_Required action_
The count of lines below that include the string "coefficient" is the whole answer; write it alone.

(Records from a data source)
################
/-- One filter chain (07). -/
structure ChainSt where
  /-- CIC integrators and comb delays, 36 bits with wrap-around (Table FLT-1) -/
  int0 : BitVec 36
  int1 : BitVec 36
  int2 : BitVec 36
  int3 : BitVec 36
  comb0 : BitVec 36
  comb1 : BitVec 36
  comb2 : BitVec 36
  comb3 : BitVec 36
  /-- decimation counters of stages 1, 4, 5, 6 -/
  cicN : Nat
  hb1N : Nat
  hb2N : Nat
  firN : Nat
  /-- delay lines, newest first -/
  hb1 : List Int
  hb2 : List Int
  fir : List Int
  /-- over-range runs (06 R160): clocks and ones of the run in progress -/
  runN : Nat
  runOnes : Nat
  /-- unsettled outputs still to come, clears, alignment, the next output unsettled by a parity error -/
  remain : Nat
  clears : Byte
  aligned : Bool
  parityNext : Bool
  /-- modulator edge of the last clear (clears of one edge are one clear, R195); a modulator reset has cleared the chain and no
  output has come since (06 R179) -/
  clearedAt : Option Nat
  modClear : Bool
  /-- outputs that step 10 still awaits (R200) -/
  prime : Nat
  /-- coefficient memory, and the CRC-32C of the CHAIN record taken at step 10 (R197) -/
  coef : List Word
  crc : Word
  /-- the last result word and its stamp; the last 33 with their stamps, newest first -/
  out : Word
  stamp : DWord
  hist : List (Word × DWord)
  /-- the last output awaits its evaluation by the fabric (02 R41) -/
  due : Bool
  /-- consecutive clear outputs (up to 64) and flagged outputs of the current OVR and SAT episodes (R656) -/
  ovrClear : Nat
  ovrCount : Nat
  satClear : Nat
  satCount : Nat
  /-- rate monitor: outputs in the window, last window bad, reported; coefficient fault reported -/
  winCount : Nat
  rateBad : Bool
  rateSaid : Bool
  coefSaid : Bool
  deriving DecidableEq, Repr

/-- One inverse-time integrator (08). -/
structure IntegSt where
  started : Bool
  operate : Bool
  /-- S or H -/
  acc : Nat
  /-- |DATA| of the last outputs evaluated, newest first, at most 64 -/
  hist : List Nat
  /-- stamp of the first output of the current not-started run -/
  fell : Option DWord
  deriving DecidableEq, Repr

/-- One fabric timer: its count and output. -/
structure TimerSt where
  cnt : Word
  out : Bool
  deriving DecidableEq, Repr

/-- The shadow fabric while it departs from the primary (R223): one element output is forced to the primary's value. Every value is
written as the primary would hold it, the complement of what the shadow holds. -/
structure ShadowSt where
  /-- signal number of the forced output -/
  force : BitVec 10
  q : BitVec 256
  m1 : BitVec 256
  timer : Vector TimerSt 32
  startPrev : BitVec 32
  trip : BitVec 12
  close : BitVec 12
  closePrev : BitVec 12
  /-- elements that differed at the last tick edge: bit n for signal n -/
  differ : BitVec 512
  deriving DecidableEq, Repr

/-- Fabric signals as they stood when a DT tick ended: signals 0x000 to 0x0FF, cells, trip and close states (R41). -/
structure FabSnap where
  dt : DWord
  low : BitVec 256
  q : BitVec 256
  trip : BitVec 12
  close : BitVec 12
  /-- active settings group; mode gate open -/
  group : Fin 4
  gate : Bool
  deriving DecidableEq, Repr

/-- The protection fabric (08). -/
structure FabSt where
  /-- settings groups of 160 words, and their baseline CRCs -/
  set : Vector (List Word) 4
  crc : Vector Word 4
  group : Fin 4
  /-- a register group request waits for a commit (R227) -/
  grpReq : Option (Fin 4)
  tu : BitVec 64
  integ : Vector IntegSt 12
  timer : Vector TimerSt 32
  /-- BST pin levels, the ticks each has been held (up to 256), the signals -/
  bstRaw : BitVec 12
  bstRun : Vector Nat 12
  bst : BitVec 12
  req : BitVec 32
  hire : Bool
  /-- logic cells' Q, and the values that MODE 1 cells take at the coming tick edge (R658) -/
  q : BitVec 256
  m1 : BitVec 256
  trip : BitVec 12
  close : BitVec 12
  /-- CLOSE_SIG, RESET_SIG, START_SIG at the previous tick -/
  closePrev : BitVec 12
  resetPrev : BitVec 12
  startPrev : BitVec 32
  /-- DT of the last rise of each trip state -/
  tripDt : Vector DWord 12
  /-- contactor drivers: on, overcurrent latch, open load, mA -/
  kdrv : BitVec 4
  kdrvOc : BitVec 4
  kdrvOpen : BitVec 4
  kdrvMa : Vector (BitVec 12) 4
  /-- the shadow fabric where it departs from the primary; none: it is the primary's complement -/
  shadow : Option ShadowSt
  /-- records whose trip-reset pulse lasts until the next tick, and those that FAB_TRIP_RST has named since the last tick
  (R215) -/
  pulse : BitVec 12
  rstReq : BitVec 12
  /-- feeders that the last rise of their trip state has opened (R230) -/
  tripOpened : BitVec 12
  /-- the FABRIC edge of the present instant has run -/
  edgeDone : Bool
  /-- signals 0x000 to 0x0FF when the cells last settled -/
  low : BitVec 256
  /-- place in the FAB event arbiter of the event that is being evaluated (02 Table TIME-5) -/
  arb : Nat
  /-- read-back (R224): outputs TRPB n at 12 + n, KDRV d at 24 + d. Levels commanded at the last tick, ticks since each began
  its last change (up to 20), consecutive ticks of mismatch, and outputs whose pin does not follow -/
  rbCmd : BitVec 28
  rbAge : Vector Nat 28
  rbRun : Vector Nat 28
  rbBad : BitVec 28
  /-- the signals at past tick ends, newest first, as far back as a recorder sample looks (R41) -/
  past : List FabSnap
  /-- FAB_SAFE_LVL, retained in the Winter domain -/
  safeLvl : BitVec 12
  safeValid : Bool
  deriving DecidableEq, Repr
/-- Phase of a scan (09 Table SCAN-7), in the order of its codes. -/
inductive ScanPhase where
  | idle | latch | execute | commit
  deriving DecidableEq, Repr

/-- A store held in scan context (09 R250): its width in bytes, address, value. -/
structure DeferredStore where
  size : Nat
  addr : Word
  value : Word
  deriving DecidableEq, Repr

/-- A commit between its issue and its completion. -/
structure CommitSt where
  /-- DT of the apply tick, CYC of the issue -/
  dt : DWord
  issue : DWord
  applied : Bool
  deriving DecidableEq, Repr

/-- The scan cycle and the harvest store (09). -/
structure ScanSt where
  run : Bool
  phase : ScanPhase
  /-- CYC and DT at the latch instant -/
  start : DWord
  latchDt : DWord
  /-- the input image sampled at the latch instant of a scan whose entry is still to come (R237, 13 R364) -/
  latch : Option (List Word)
  /-- the next scan is the first after a start -/
  first : Bool
  reexec : Bool
  /-- the previous scan did not commit; it ended by R253 -/
  missed : Bool
  ovrPrev : Bool
  /-- a discard awaits re-execution -/
  redo : Bool
  /-- discards of the last 16 scans, newest first -/
  hist : List Nat
  commit : Option CommitSt
  deferred : List DeferredStore
  deferSaid : Bool
  rangeSaid : Bool
  faultSaid : Bool
  /-- EFP and frame address of the interrupted context (R364, R365) -/
  efp : Word
  frame : Word
  /-- registers as the scan entry set them, for a re-execution: EFP, k28, PSR.PRECISE, CWP -/
  cwp : BitVec 3
  precise : Bool
  /-- banks H0, H1, owner map, dirty map -/
  h0 : List Host.Cell
  h1 : List Host.Cell
  owner : BitVec 512
  dirty : BitVec 512
  /-- CRC-32C of each line of each bank, by line; unlisted: that of a line of zeros. Parity of the owner map (R249) -/
  crc0 : List (Nat × Word)
  crc1 : List (Nat × Word)
  par : Bool
  /-- the harvest store CRC was good at the last step 12; the store has been written since Winter power-on; the hash of
  the image it belongs to -/
  good : Bool
  kept : Bool
  hash : List Byte
  deriving DecidableEq, Repr

/-- States of a recorder slot. -/
inductive SlotRec where
  | free | capture | post | sealed
  deriving DecidableEq, Repr

/-- A recorder slot (10). -/
structure RecSlot where
  st : SlotRec
  /-- samples written since the slot armed -/
  written : Nat
  /-- post-trigger samples still to come -/
  left : Nat
  recNo : Word
  flags : Byte
  seqMask : BitVec 4
  trigDt : DWord
  cause : Word
  preAct : Nat
  dead : Word
  missed : Word
  retrig : Word
  first : Nat
  /-- an uncorrectable error has been met in it (R289) -/
  ecc : Bool
  deriving DecidableEq, Repr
################
_Response for this exercise_
2